Como linguagem artisticamente organizada, a literatura enriquece nossa percepção e nossa visão de mundo. Mediante arranjos especiais das palavras, ela cria um universo que nos permite aumentar nossa capacidade de ver e sentir. Nesse sentido, a literatura possibilita uma ampliação da nossa visão do mundo, ajuda-nos não só a ver mais, mas a colocar em questão muito do que estamos vendo e vivenciando.

Em comparação com o Ensino Fundamental, a BNCC de Língua Portuguesa para o Ensino Médio define a progressão das aprendizagens e habilidades levando em conta: • a complexidade das práticas de linguagens e dos fenômenos sociais que repercutem nos usos da linguagem (como a pós--verdade e o efeito bolha); • a consolidação do domínio de gêneros do discurso/gêneros textuais já contemplados anteriormente e a ampliação do repertório de gêneros, sobretudo dos que supõem um grau maior de análise, síntese e reflexão;

• o aumento da complexidade dos textos lidos e produzidos em termos de temática, estruturação sintática, vocabulário, recursos estilísticos, orquestração de vozes e semioses; • o foco maior nas habilidades envolvidas na reflexão sobre textos

e práticas (análise, avaliação, apreciação ética, estética e política, valoração, validação crítica, demonstração etc.), já que as habilidades requeridas por processos de recuperação de informação (identificação, reconhecimento, organização) e por processos de compreensão (comparação, distinção, estabelecimento de relações e inferência) já foram desenvolvidas no Ensino Fundamental.

(BNCC – versão completa. p. 499)

Nesta seção, desenvolvemos um trabalho de aprofundamento que, em diálogo com a formação continuada de professores, oferece subsídios para a abordagem do texto literário.

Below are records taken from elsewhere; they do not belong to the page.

theorem tieRule_rnd {ties : Ties} {q : Rat} (tie : q - q.floor = 1 / 2) :
    TieRule ties q (rnd ties q) ∧ |q - rnd ties q| = 1 / 2 := by
  have below : |q - q.floor| = 1 / 2 := by rw [tie, abs_of_pos (by norm_num)]
  have above : |q - ((q.floor + 1 : Int) : Rat)| = 1 / 2 := by
    push_cast
    rw [abs_of_neg (by linarith)]
    linarith
  cases ties with
  | even =>
    by_cases even : q.floor % 2 = 0
    · have value : rnd .even q = q.floor := by simp [rnd, tie, even]
      rw [value]
      exact ⟨Int.even_iff.2 even, below⟩
    · have value : rnd .even q = q.floor + 1 := by simp [rnd, tie, even]
      rw [value]
      exact ⟨Int.even_iff.2 (by omega), above⟩
  | away =>
    by_cases nonneg : 0 ≤ q
    · have value : rnd .away q = q.floor + 1 := by simp [rnd, tie, nonneg]
      rw [value]
      refine ⟨?_, above⟩
      simp only [TieRule]
      rw [abs_of_nonneg nonneg]
      exact lt_of_lt_of_le (by push_cast; linarith) (le_abs_self _)
    · have value : rnd .away q = q.floor := by simp [rnd, tie, nonneg]
      rw [value]
      refine ⟨?_, below⟩
      simp only [TieRule]
      rw [abs_of_neg (not_le.1 nonneg)]
      exact lt_of_lt_of_le (by linarith) (neg_le_abs _)

theorem nearest_rnd (ties : Ties) (q : Rat) : Nearest ties q (rnd ties q) := by
  have lo := Rat.floor_le q
  have hi := Rat.lt_floor_add_one q
  push_cast at hi
  rcases lt_trichotomy (q - q.floor) (1 / 2) with low | tie | high
  · have value : rnd ties q = q.floor := by
      simp only [rnd]
      exact if_pos low
    rw [value]
    exact .inl (by rwa [abs_of_nonneg (by linarith)])
  · obtain ⟨rule, half⟩ := tieRule_rnd (ties := ties) tie
    exact .inr ⟨half, rule⟩
  · have value : rnd ties q = q.floor + 1 := by
      simp only [rnd]
      rw [if_neg (not_lt.2 high.le), if_pos high]
    rw [value]
    refine .inl ?_
    push_cast
    rw [abs_of_neg (by linarith)]
    linarith

/-- No tie rule allows both neighbours of a value half way between them. -/
theorem not_tieRule_both {ties : Ties} {q : Rat} {k : Int} (low : q - k = 1 / 2) (rule : TieRule ties q k) :
    ¬ TieRule ties q (k + 1) := by
  intro next
  cases ties with
  | even => exact Int.even_add_one.1 next rule
  | away =>
    simp only [TieRule] at rule next
    push_cast at next
    rcases le_or_gt 0 k with nonneg | neg
    · have nonnegRat : (0 : Rat) ≤ k := by exact_mod_cast nonneg
      rw [abs_of_nonneg nonnegRat, abs_of_nonneg (by linarith)] at rule
      linarith
    · have negRat : (k : Rat) + 1 ≤ 0 := by exact_mod_cast neg
      rw [abs_of_nonpos negRat, abs_of_nonpos (by linarith)] at next
      linarith

theorem Nearest.unique {ties : Ties} {q : Rat} {k l : Int} (hk : Nearest ties q k) (hl : Nearest ties q l) :
    k = l := by
  wlog le : k ≤ l generalizing k l
  · exact (this hl hk (le_of_not_ge le)).symm
  by_contra ne
  have apart : (k : Rat) + 1 ≤ l := by exact_mod_cast lt_of_le_of_ne le ne
  obtain ⟨-, kHigh⟩ := abs_le.1 hk.dist_le
  obtain ⟨lLow, -⟩ := abs_le.1 hl.dist_le
  have low : q - k = 1 / 2 := by linarith
  have next : (l : Rat) = ((k + 1 : Int) : Rat) := by push_cast; linarith
  obtain rfl : l = k + 1 := by exact_mod_cast next
  have high : q - ((k + 1 : Int) : Rat) = -(1 / 2) := by push_cast; linarith
  have kRule : TieRule ties q k := (hk.resolve_left (by rw [low]; norm_num)).2
  have lRule : TieRule ties q (k + 1) := (hl.resolve_left (by rw [high]; norm_num)).2
  exact not_tieRule_both low kRule lRule

theorem rnd_eq_iff (ties : Ties) (q : Rat) (k : Int) : rnd ties q = k ↔ Nearest ties q k :=
  ⟨fun value => value ▸ nearest_rnd ties q, (nearest_rnd ties q).unique⟩

/-- Settles O27: `rnd` is nearest, and only one integer is. -/
theorem roundingIsNearestWithItsTieRule : Obligations.RoundingIsNearestWithItsTieRule :=
  fun q k => ⟨rnd_eq_iff .even q k, rnd_eq_iff .away q k⟩

theorem rnd_dist_le (ties : Ties) (q : Rat) : -(1 / 2) ≤ q - rnd ties q ∧ q - rnd ties q ≤ 1 / 2 :=
  abs_le.1 (nearest_rnd ties q).dist_le

theorem rnd_mono (ties : Ties) {q r : Rat} (le : q ≤ r) : rnd ties q ≤ rnd ties r := by
  by_contra inverted
  have apart : (rnd ties r : Rat) + 1 ≤ rnd ties q := by exact_mod_cast not_le.1 inverted
  obtain ⟨qLow, -⟩ := rnd_dist_le ties q
  obtain ⟨-, rHigh⟩ := rnd_dist_le ties r
  obtain rfl : q = r := by linarith
  exact inverted le_rfl

end Sys2Proof.Machine

/-! The voltage codec (40_voltage_codec.md): the two directions against each other. -/

namespace Sys2Proof.Machine

/-- Settles O23: inside the domain VENC is the rounded scaled voltage by definition. -/
theorem vencResultInsideTheDomain : Obligations.VencResultInsideTheDomain := by
  intro v s lo hi
  have code : encodeCode params v = BitVec.ofInt 16
      (if 0 ≤ v then rnd .even (v * 32767 / 5) else rnd .even (v * 32768 / 5)) := by
    simp [encodeCode, encodeInt, params]
  rw [exec_venc_of_venc_ok (venc_of_mem_range params lo hi), code]

/-- Settles O24: outside the domain VENC raises its one error. -/
theorem vencRangeErrorOutsideTheDomain : Obligations.VencRangeErrorOutsideTheDomain := by
  intro v s outside
  refine exec_venc_of_not_mem_range (fun ⟨lo, hi⟩ => ?_) s
  rcases outside with below | above
  · exact absurd lo (not_le.2 below)
  · exact absurd hi (not_le.2 above)

theorem eq_encodeCode_of_venc_ok {p : Params} {v : Volt} {c : Code} (h : venc p v = .ok c) :
    (-5 ≤ v ∧ v ≤ 5) ∧ c = encodeCode p v := by
  by_cases inside : -5 ≤ v ∧ v ≤ 5
  · exact ⟨inside, Except.ok.inj (h.symm.trans (venc_of_mem_range p inside.1 inside.2))⟩
  · cases h.symm.trans (venc_of_not_mem_range p inside)

/-- R127: both half ranges meet at 0, whatever the two scales. -/
theorem encodeInt_nonneg (p : Params) {v : Volt} (nonneg : 0 ≤ v) : 0 ≤ encodeInt p v := by
  rw [encodeInt_of_nonneg p nonneg, ← rnd_intCast p.roundTies 0]
  exact rnd_mono _ (by push_cast; positivity)

theorem encodeInt_nonpos (p : Params) {v : Volt} (neg : v < 0) : encodeInt p v ≤ 0 := by
  rw [encodeInt_of_neg p neg, ← rnd_intCast p.roundTies 0]
  refine rnd_mono _ ?_
  have scaled : v * p.encNegScale ≤ 0 := mul_nonpos_of_nonpos_of_nonneg neg.le (Nat.cast_nonneg _)
  push_cast
  linarith

theorem encodeInt_mono (p : Params) {v w : Volt} (le : v ≤ w) : encodeInt p v ≤ encodeInt p w := by
  rcases lt_or_ge w 0 with wNeg | wNonneg
  · rw [encodeInt_of_neg p (le.trans_lt wNeg), encodeInt_of_neg p wNeg]
    refine rnd_mono _ ?_
    have scaled : v * p.encNegScale ≤ w * p.encNegScale := mul_le_mul_of_nonneg_right le (Nat.cast_nonneg _)
    linarith
  rcases lt_or_ge v 0 with vNeg | vNonneg
  · exact (encodeInt_nonpos p vNeg).trans (encodeInt_nonneg p wNonneg)
  · rw [encodeInt_of_nonneg p vNonneg, encodeInt_of_nonneg p wNonneg]
    exact rnd_mono _ (by linarith)

/-- R121: the rounded number of a voltage in the domain is a 16-bit one, for both scales of R129. -/
theorem toInt_encodeCode {p : Params} (scale : p.encNegScale ≤ 32768) {v : Volt} (lo : -5 ≤ v) (hi : v ≤ 5) :
    (encodeCode p v).toInt = encodeInt p v := by
  have low := encodeInt_mono p lo
  have high := encodeInt_mono p hi
  rw [encodeInt_neg_five] at low
  rw [encodeInt_five] at high
  exact BitVec.toInt_ofInt_eq_self (by decide) (by omega) (by omega)

theorem venc_vdec_eq_ok_iff {p : Params} (scale : p.encNegScale ≤ 32768) (c : Code) :
    venc p (vdec c) = .ok c ↔ encodeInt p (vdec c) = c.toInt := by
  obtain ⟨lo, hi⟩ := vdec_mem_range c
  rw [venc_of_mem_range p lo hi, ← toInt_encodeCode scale lo hi, BitVec.toInt_inj]
  exact ⟨Except.ok.inj, congrArg Except.ok⟩

/-- A code that is not negative scales back to itself: both directions use 32767 there. -/
theorem encodeInt_vdec_of_nonneg (p : Params) {c : Code} (nonneg : 0 ≤ c.toInt) : encodeInt p (vdec c) = c.toInt := by
  have nonnegRat : (0 : Rat) ≤ c.toInt := by exact_mod_cast nonneg
  have scaled : (c.toInt : Rat) * 5 / 32767 * 32767 / 5 = c.toInt := by ring
  rw [vdec_of_nonneg nonneg, encodeInt_of_nonneg p (by positivity), scaled, rnd_intCast]

/-- A negative code is scaled back by the ratio of the two negative scales. -/
theorem encodeInt_vdec_of_neg (p : Params) {c : Code} (neg : c.toInt < 0) :
    encodeInt p (vdec c) = rnd p.roundTies (c.toInt * p.encNegScale / 32768) := by
  have negRat : (c.toInt : Rat) < 0 := by exact_mod_cast neg
  have scaled : (c.toInt : Rat) * 5 / 32768 * p.encNegScale / 5 = c.toInt * p.encNegScale / 32768 := by ring
  rw [vdec_of_neg neg, encodeInt_of_neg p (by linarith), scaled]

/-- Settles O28: with both negative scales 32768 the ratio is 1. -/
theorem vencOfVdecIsIdentity : Obligations.VencOfVdecIsIdentity := by
  intro c
  rw [venc_vdec_eq_ok_iff (p := params) le_rfl]
  rcases lt_or_ge c.toInt 0 with neg | nonneg
  · have ratio : (c.toInt : Rat) * params.encNegScale / 32768 = c.toInt := by simp [params]
    rw [encodeInt_vdec_of_neg params neg, ratio, rnd_intCast]
  · exact encodeInt_vdec_of_nonneg params nonneg

/-- R129: with 32767 a negative code n is scaled to n - n / 32768, which is nearest to n down to -16384, where the tie
goes to the even n. -/
theorem rnd_even_literalScale_iff {n : Int} (neg : n < 0) : rnd .even (n * 32767 / 32768) = n ↔ -16384 ≤ n := by
  have negRat : (n : Rat) < 0 := by exact_mod_cast neg
  have gap : |(n : Rat) * 32767 / 32768 - n| = -n / 32768 := by
    rw [abs_of_nonneg (by linarith)]
    ring
  rw [rnd_eq_iff, Nearest, gap]
  rcases lt_trichotomy n (-16384) with below | rfl | above
  · have belowRat : (n : Rat) < -16384 := by exact_mod_cast below
    refine iff_of_false ?_ (not_le.2 below)
    rintro (near | ⟨tie, -⟩) <;> linarith
  · exact iff_of_true (.inr ⟨by norm_num, (by decide : Even (-16384 : Int))⟩) le_rfl
  · have aboveRat : (-16384 : Rat) < n := by exact_mod_cast above
    exact iff_of_true (.inl (by linarith)) above.le

/-- Settles O32: the negative codes from -16384 on are 0xC000 to 0xFFFF. -/
theorem literalNegativeScaleFailsOnOneQuarter : Obligations.LiteralNegativeScaleFailsOnOneQuarter := by
  intro c
  rw [venc_vdec_eq_ok_iff (p := { params with encNegScale := 32767 }) (by decide)]
  have pattern := BitVec.toInt_eq_toNat_cond c
  rcases lt_or_ge c.toInt 0 with neg | nonneg
  · have high : ¬ 2 * c.toNat < 2 ^ 16 := fun low => by rw [if_pos low] at pattern; omega
    rw [if_neg high] at pattern
    rw [encodeInt_vdec_of_neg _ neg]
    exact (rnd_even_literalScale_iff neg).trans (by omega)
  · have low : 2 * c.toNat < 2 ^ 16 := by by_contra high; rw [if_neg high] at pattern; omega
    exact iff_of_true (encodeInt_vdec_of_nonneg _ nonneg) (by omega)

theorem vdec_of_nonpos {c : Code} (nonpos : c.toInt ≤ 0) : vdec c = (c.toInt : Rat) * 5 / 32768 := by
  rcases nonpos.lt_or_eq with neg | zero
  · exact vdec_of_neg neg
  · rw [vdec_of_nonneg zero.ge, zero]; norm_num

/-- Settles O29: rounding is off by at most 1/2, and decoding multiplies that by the step of the same half range. -/
theorem vdecOfVencErrorBound : Obligations.VdecOfVencErrorBound := by
  intro v c encoded
  obtain ⟨⟨lo, hi⟩, rfl⟩ := eq_encodeCode_of_venc_ok encoded
  have value := toInt_encodeCode (p := params) le_rfl lo hi
  refine ⟨fun nonneg => ?_, fun neg => ?_⟩
  · rw [vdec_of_nonneg (value ▸ encodeInt_nonneg params nonneg), value, encodeInt_of_nonneg params nonneg]
    obtain ⟨low, high⟩ := rnd_dist_le params.roundTies (v * 32767 / 5)
    exact abs_le.2 ⟨by linarith, by linarith⟩
  · have scale : (params.encNegScale : Rat) = 32768 := rfl
    rw [vdec_of_nonpos (value ▸ encodeInt_nonpos params neg), value, encodeInt_of_neg params neg, scale]
    obtain ⟨low, high⟩ := rnd_dist_le params.roundTies (v * 32768 / 5)
    exact abs_le.2 ⟨by linarith, by linarith⟩

theorem vdec_strictMono {c d : Code} (lt : c.toInt < d.toInt) : vdec c < vdec d := by
  have ltRat : (c.toInt : Rat) < d.toInt := by exact_mod_cast lt
  rcases lt_or_ge d.toInt 0 with dNeg | dNonneg
  · rw [vdec_of_neg (lt.trans dNeg), vdec_of_neg dNeg]
    linarith
  rcases lt_or_ge c.toInt 0 with cNeg | cNonneg
  · have cNegRat : (c.toInt : Rat) < 0 := by exact_mod_cast cNeg
    have dNonnegRat : (0 : Rat) ≤ d.toInt := by exact_mod_cast dNonneg
    rw [vdec_of_neg cNeg, vdec_of_nonneg dNonneg]
    linarith
  · rw [vdec_of_nonneg cNonneg, vdec_of_nonneg dNonneg]
    linarith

A trajetória de Mário de Andrade

Em agosto de 1917, quando a Primeira Guerra Mundial tornava-se mais violenta e o Brasil acabava de mandar seus soldados para a Europa, é lançado em São Paulo um livro de poemas de sentido pacifista, assinado por um autor que se confessava medroso e humilde. O livro: Há uma gota de sangue em cada poema; o autor: Mário Sobral. Mais tarde, a revelação: o autor daqueles poemas, ainda presos à estética do final do século XIX, era, na verdade, o tímido Mário de Andrade. Mas 1917 seria um ano decisivo para as origens do modernismo brasileiro por dois outros fatos. Em novembro, no Conservatório Dramático e Musical de São Paulo acontece uma palestra do Secretário da Justiça de São Paulo, para tratar da guerra, e a apresentação do orador é feita por Mário de Andrade, então professor do Conservatório; Oswald de Andrade, jornalista, vai cobrir o evento, entusiasma-se com o discurso de Mário e resolve publicá-lo; daí nasce a amizade entre os dois Andrades que, durante dez anos, foram o corpo e a alma do movimento moder-

nista de São Paulo; duas figuras de personalidades opostas, mas complementares. No mês seguinte, outro acontecimento fundamental: era inaugurada a exposição de arte moderna da jovem pintora Anita Malfatti; as telas de tendência expressionista encantaram os jovens que buscavam novas orientações artísticas e formou-se um grupo com Mário, Oswald, Di Cavalcanti, Guilherme de Almeida, entre outros. Nos anos que se seguiram os jovens modernistas intensificaram suas críticas ao parnasianismo, que, nas primeiras décadas do século XX, era o estilo dominante na poética brasileira.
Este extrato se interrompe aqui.